Among the entries below, find the lines with "noncomputable" and copy them.
+--
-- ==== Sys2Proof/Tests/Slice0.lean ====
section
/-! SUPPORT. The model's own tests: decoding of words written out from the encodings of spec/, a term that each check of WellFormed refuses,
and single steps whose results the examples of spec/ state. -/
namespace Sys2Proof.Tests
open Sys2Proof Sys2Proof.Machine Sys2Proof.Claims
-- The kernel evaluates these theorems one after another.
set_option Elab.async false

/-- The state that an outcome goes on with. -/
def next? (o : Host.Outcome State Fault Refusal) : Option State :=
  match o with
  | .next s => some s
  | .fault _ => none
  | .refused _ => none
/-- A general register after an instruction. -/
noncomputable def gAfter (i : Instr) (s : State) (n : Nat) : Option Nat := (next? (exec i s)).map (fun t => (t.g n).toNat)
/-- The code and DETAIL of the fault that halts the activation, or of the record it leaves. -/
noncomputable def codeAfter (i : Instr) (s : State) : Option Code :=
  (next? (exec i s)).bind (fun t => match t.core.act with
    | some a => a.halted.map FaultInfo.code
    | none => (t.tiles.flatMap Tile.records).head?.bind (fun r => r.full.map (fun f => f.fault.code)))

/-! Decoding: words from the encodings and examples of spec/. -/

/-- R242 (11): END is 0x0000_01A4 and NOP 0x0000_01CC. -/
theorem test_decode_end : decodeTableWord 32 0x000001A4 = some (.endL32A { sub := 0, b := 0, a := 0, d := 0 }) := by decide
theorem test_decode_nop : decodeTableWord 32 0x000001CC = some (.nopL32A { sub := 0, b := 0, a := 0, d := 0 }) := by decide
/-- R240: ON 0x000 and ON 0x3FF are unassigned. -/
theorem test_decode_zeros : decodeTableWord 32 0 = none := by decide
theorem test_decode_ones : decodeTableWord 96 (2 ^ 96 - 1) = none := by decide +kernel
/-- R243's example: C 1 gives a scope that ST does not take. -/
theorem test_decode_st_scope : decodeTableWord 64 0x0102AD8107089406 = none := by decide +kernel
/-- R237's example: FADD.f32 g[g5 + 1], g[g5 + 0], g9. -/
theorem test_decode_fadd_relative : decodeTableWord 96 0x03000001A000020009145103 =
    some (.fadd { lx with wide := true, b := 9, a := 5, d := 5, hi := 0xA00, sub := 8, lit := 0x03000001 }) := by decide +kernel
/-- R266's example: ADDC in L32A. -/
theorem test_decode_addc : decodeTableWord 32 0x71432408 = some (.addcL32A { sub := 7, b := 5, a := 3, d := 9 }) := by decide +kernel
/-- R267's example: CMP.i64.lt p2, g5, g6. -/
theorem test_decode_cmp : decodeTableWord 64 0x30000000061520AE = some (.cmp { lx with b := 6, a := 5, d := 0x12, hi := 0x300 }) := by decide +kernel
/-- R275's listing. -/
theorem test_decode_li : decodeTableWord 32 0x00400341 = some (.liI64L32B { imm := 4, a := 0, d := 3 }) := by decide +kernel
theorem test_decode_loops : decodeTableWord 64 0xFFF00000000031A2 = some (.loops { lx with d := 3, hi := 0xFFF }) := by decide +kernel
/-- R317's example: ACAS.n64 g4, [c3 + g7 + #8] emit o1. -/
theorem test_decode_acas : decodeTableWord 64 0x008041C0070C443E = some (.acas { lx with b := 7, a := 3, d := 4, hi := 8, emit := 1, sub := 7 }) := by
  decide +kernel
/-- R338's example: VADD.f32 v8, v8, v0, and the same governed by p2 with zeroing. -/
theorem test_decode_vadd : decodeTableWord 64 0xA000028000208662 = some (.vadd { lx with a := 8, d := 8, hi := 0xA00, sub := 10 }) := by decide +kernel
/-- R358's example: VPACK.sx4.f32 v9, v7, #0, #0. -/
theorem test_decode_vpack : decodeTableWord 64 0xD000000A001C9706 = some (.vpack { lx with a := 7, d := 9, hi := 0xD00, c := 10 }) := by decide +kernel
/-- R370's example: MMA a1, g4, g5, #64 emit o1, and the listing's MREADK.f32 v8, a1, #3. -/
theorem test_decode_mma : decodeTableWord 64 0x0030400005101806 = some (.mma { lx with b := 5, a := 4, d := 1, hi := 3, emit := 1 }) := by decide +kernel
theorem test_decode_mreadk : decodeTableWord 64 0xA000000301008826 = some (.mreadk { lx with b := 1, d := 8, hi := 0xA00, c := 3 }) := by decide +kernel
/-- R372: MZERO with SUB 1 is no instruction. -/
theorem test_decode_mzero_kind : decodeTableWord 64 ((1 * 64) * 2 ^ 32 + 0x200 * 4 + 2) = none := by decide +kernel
+--
Task output:
noncomputable def gAfter (i : Instr) (s : State) (n : Nat) : Option Nat := (next? (exec i s)).map (fun t => (t.g n).toNat)
noncomputable def codeAfter (i : Instr) (s : State) : Option Code :=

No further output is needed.